Mount Gibson's technology supplier, QlikTech, has been working with in-memory technology for nearly 20 years. Regional director Mark Sands said the technology was growing more popular because data could be easily pulled out of other systems into the in-memory model and associated at the lowest level possible – such as a customer key, day of the week, a colour – thus enabling more performance indicators to be easily analysed.

“It provides the ability to deliver a type of analysis to a category of user that has traditionally been at best underserved by BI [business intelligence],” Sands said.

While some in-memory database vendors originally pitched to large companies with enormous volumes of data, strong interest is coming from smaller businesses such as Sydney-based regional technology equipment supplier EMPR Group.
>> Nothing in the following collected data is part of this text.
/-- Instruction `i` is about to be launched, and its descriptor passes every check of START (60 R293). -/
abbrev Ready (i : Instr) (s : State) (job : Job) : Prop :=
  s.busy = false ∧ resolve i s.cfg s.desc = .ok job

/-- A band of instruction `i` is about to run: BUSY is 1, the descriptor is a legal job, ROWPOS is below NBANDS, the
host has kept the ownership protocol, and memory is in canonical form. -/
abbrev Running (i : Instr) (s : State) (job : Job) : Prop :=
  s.busy = true ∧ resolve i s.cfg s.desc = .ok job ∧ s.rowPos.toNat < job.nbands ∧ s.runningTainted = false ∧
  s.mem.wf = true

/-- The registers after a band step (44 R251): ROWPOS is one more; the last band clears BUSY and sets DONE; every other
register and everything else but memory is as before. -/
def BandFrame (job : Job) (s t : State) : Prop :=
  t.rowPos = s.rowPos + 1 ∧
  (s.rowPos.toNat + 1 = job.nbands → t.busy = false ∧ t.done = true) ∧
  (s.rowPos.toNat + 1 ≠ job.nbands → t.busy = true ∧ t.done = s.done) ∧
  t.cfg = s.cfg ∧ t.desc = s.desc ∧ t.err = s.err ∧ t.errCode = s.errCode ∧ t.errInfo = s.errInfo ∧
  t.irqEn = s.irqEn ∧ t.owned = s.owned ∧ t.inputs = s.inputs ∧ t.readData = s.readData ∧
  t.memData = s.memData ∧ t.freeIx = s.freeIx

/-- Every byte outside the given elements reads as before. -/
def SameOutside (es : List Elem) (m m' : Memory) : Prop :=
  ∀ a, (∀ e ∈ es, ¬e.covers a) → m'.getByte a = m.getByte a

/-- Nothing but the four registers a START decides, ERRCODE, ERRINFO and ERR with DONE and ROWPOS cleared, has changed:
a refused START (60 R300). -/
def RefusedBy (code : ErrCode) (r : Reg) (s t : State) : Prop :=
  t = { s with
    errCode := code, errInfo := BitVec.ofNat 8 r.offset, err := true, done := false, rowPos := 0 }

/-- `p` is the first plane of the job, in the order A, B, Y, U, V, for which `bad` holds (60 R293). -/
def FirstPlane (bad : Plane → Prop) (job : Job) (p : Plane) : Prop :=
  ∃ before after, job.planes = before ++ p :: after ∧ bad p ∧ ∀ q ∈ before, ¬bad q

/-- The check gives no refusal for any plane of the job. -/
abbrev AllPass (check : Plane → Option Refused) (job : Job) : Prop := ∀ p ∈ job.planes, check p = none

/-- An element lies in memory and is naturally aligned (20 R62, R65). -/
def ElemOk (e : Elem) : Prop := (e.size = 1 ∨ e.size = 2 ∨ e.size = 4) ∧ e.addr + e.size ≤ 2 ^ 32 ∧ e.addr % e.size = 0

/-- The component `R`, `G`, `B` of pixel `(x, y)` of surface A in a three-term row of the matrix (40 R134). -/
def rowTimesPixel (a b c : Word) (job : Job) (m : Memory) (x y : Nat) : Int :=
  a.toInt * ((job.refA.unpack m x y).r : Int) + b.toInt * ((job.refA.unpack m x y).g : Int)
    + c.toInt * ((job.refA.unpack m x y).b : Int)

/-- Element `k` of every pixel of the band's row of surface B is `f` of element `k` of that pixel of surface A as it was,
nothing else in memory changes, and the registers are those after a band (44 R254). `f` is given the job for its depth
and its rounding. -/
def ElementwiseBand (i : Instr) (f : Job → Nat → Nat) : Prop :=
  ∀ (s : State) (job : Job), Running i s job →
    ∃ t, exec i s = .next t ∧
      (∀ x k, x < job.w → k < job.surfA.count →
        t.mem.sample (job.refB.elem x s.rowPos.toNat k) = f job (s.mem.sample (job.refA.elem x s.rowPos.toNat k))) ∧
      SameOutside (job.bandElems s.rowPos.toNat) s.mem t.mem ∧ BandFrame job s t

/-- `k` steps from `s` end in `t`, each of them a next state. -/
def Steps (k : Nat) (s t : State) : Prop := Host.Core.run Sys2Proof.core k s = .next t

/-! ### Tables of the spec, written out once more for the claims, apart from the definitions they are held against -/

/-- The operations of format C (30 R91); the others have format S. -/
def formatC : Instr → Bool
  | .enc _ _ _ _ => true
  | .dec _ _ _ _ => true
  | .widenD => false
  | .widen10 => false
  | .widen12 => false
  | .widen16 => false
  | .narrowD => false
  | .narrow10 => false
  | .narrow12 => false
  | .narrow16 => false
  | .perm => false
  | .u2h => false
  | .h2u => false

/-- The FMT causes of E_OP (60 R294), on the bits of FMT. -/
abbrev FmtIllegal (i : Instr) (w : Word) : Prop :=
  w &&& 0xFFC8E000 ≠ 0 ∨ field w 0 4 = 0 ∨ 9 ≤ field w 0 4 ∨ 9 ≤ field w 4 4 ∨ 6 ≤ field w 16 3 ∨ field w 20 2 = 3 ∨
  (formatC i = true ∧ field w 4 4 ≠ 0) ∨
  (formatC i = false ∧ (field w 4 4 = 0 ∨ field w 16 3 ≠ 0 ∨ field w 20 2 ≠ 0))

/-- The number of a surface code, 0 for none (30 R101). -/
def surfNumber : Option Surf → Nat
  | none => 0
  | some .rgb => 1
  | some .bgr => 2
  | some .rgba => 3
  | some .bgra => 4
  | some .argb => 5
  | some .abgr => 6
  | some .rgba1010102 => 7
  | some .gray => 8
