-- ==== Sys2Proof/Certificates/Slice0/Obligations.lean ====
section
/-! DEFINITION. The statements for the provers. OBLIGATIONS.json lists them; each docstring names the rule of spec/ it
comes from. -/

open Sys2Proof Sys2Proof.Machine

/-! ### Encoding -/

/-- 30 R92, R94, R107: no field of CTRL is dropped. -/
def Obligations.EncodedJobsDecodeBack : Prop :=
  ∀ i : Instr, i.wellFormed = true → decode (encode i) = .ok i

/-- 30 R92, R96 to R99: every CTRL word has one meaning, and the fields of a format C word stand at their bits. -/
def Obligations.DecodedCtrlWordsEncodeBack : Prop :=
  (∀ (w : Word) (i : Instr), decode w = .ok i → encode i = w ∧ i.wellFormed = true) ∧
  ∀ (w : Word) (model : ColorModel) (rot : BitVec 2) (range : YuvRange) (tf : BitVec 4),
    decode w = .ok (.enc model rot range tf) ∨ decode w = .ok (.dec model rot range tf) →
    CtrlHolds w model rot range tf

/-- 30 R100 to R104: the format word and its fields determine each other, each field at its place with its code. -/
def Obligations.FormatWordsRoundTrip : Prop :=
  (∀ f : Fmt, decodeFmt (encodeFmt f) = .ok f) ∧
  ∀ (w : Word) (f : Fmt), decodeFmt w = .ok f →
    encodeFmt f = w ∧ FmtHolds w (some f.surfA) f.surfB f.bits.toNat f.subs f.arr

/-- 30 R107: OP and FIXD name the thirteen jobs and nothing else does. -/
def Obligations.OpcodeMapHasThirteenJobs : Prop :=
  (∀ (w : Word) (i : Instr), decode w = .ok i →
    w &&& 0x0000003F =
      match i with
      | .enc _ _ _ _ => 0x01
      | .dec _ _ _ _ => 0x02
      | .widenD => 0x03
      | .widen10 => 0x13
      | .widen12 => 0x23
      | .widen16 => 0x33
      | .narrowD => 0x04
      | .narrow10 => 0x14
      | .narrow12 => 0x24
      | .narrow16 => 0x34
      | .perm => 0x05
      | .u2h => 0x06
      | .h2u => 0x07) ∧
  decode 0x01 = .ok (.enc .linear 0 .tv 0) ∧ decode 0x02 = .ok (.dec .linear 0 .tv 0) ∧
  decode 0x03 = .ok .widenD ∧ decode 0x13 = .ok .widen10 ∧ decode 0x23 = .ok .widen12 ∧ decode 0x33 = .ok .widen16 ∧
  decode 0x04 = .ok .narrowD ∧ decode 0x14 = .ok .narrow10 ∧ decode 0x24 = .ok .narrow12 ∧
  decode 0x34 = .ok .narrow16 ∧ decode 0x05 = .ok .perm ∧ decode 0x06 = .ok .u2h ∧ decode 0x07 = .ok .h2u

/-- 30 R112 and 95 section 2.9: CTRL and FMT words the spec writes out. -/
def Obligations.SpecWordsDecode : Prop :=
  decode 0x00001001 = .ok (.enc .linear 0 .pc 0) ∧ decode 0x00000101 = .ok (.enc .lifting 0 .tv 0) ∧
  decode 0x00000002 = .ok (.dec .linear 0 .tv 0) ∧ decode 0x00000014 = .ok .narrow10 ∧
  decode 0x00000003 = .ok .widenD ∧ decode 0x00000005 = .ok .perm ∧
  decodeFmt 0x00120804 = .ok ⟨.bgra, none, 8, .s420, .spuv⟩ ∧
  decodeFmt 0x00230A01 = .ok ⟨.rgb, none, 10, .s411, .spvu⟩ ∧
  decodeFmt 0x00000A71 = .ok ⟨.rgb, some .rgba1010102, 10, .s444, .p3⟩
Chief information officer Stephen Taylor said his company's use of SAP's HANA would improve information flow within the organisation by eliminating the need for conventional reports.

“In such a competitive marketplace we need to make decisions quickly – we can't wait for a monthly meeting,” Taylor said. “As an SME, all I am interested in is whether I can access my data in real time and empower the rest of the staff.”

He said now basic queries could get an instant response. He was using the technology to create real time "health checks" for the company, and planned to deploy screens to display the information generated from HANA in real time.

“We'll be able to show right down to who is the best sales person for the day or who is the person who has packed the most,” Taylor said. “And just by them seeing this, there is a totally different motivation element within the company.”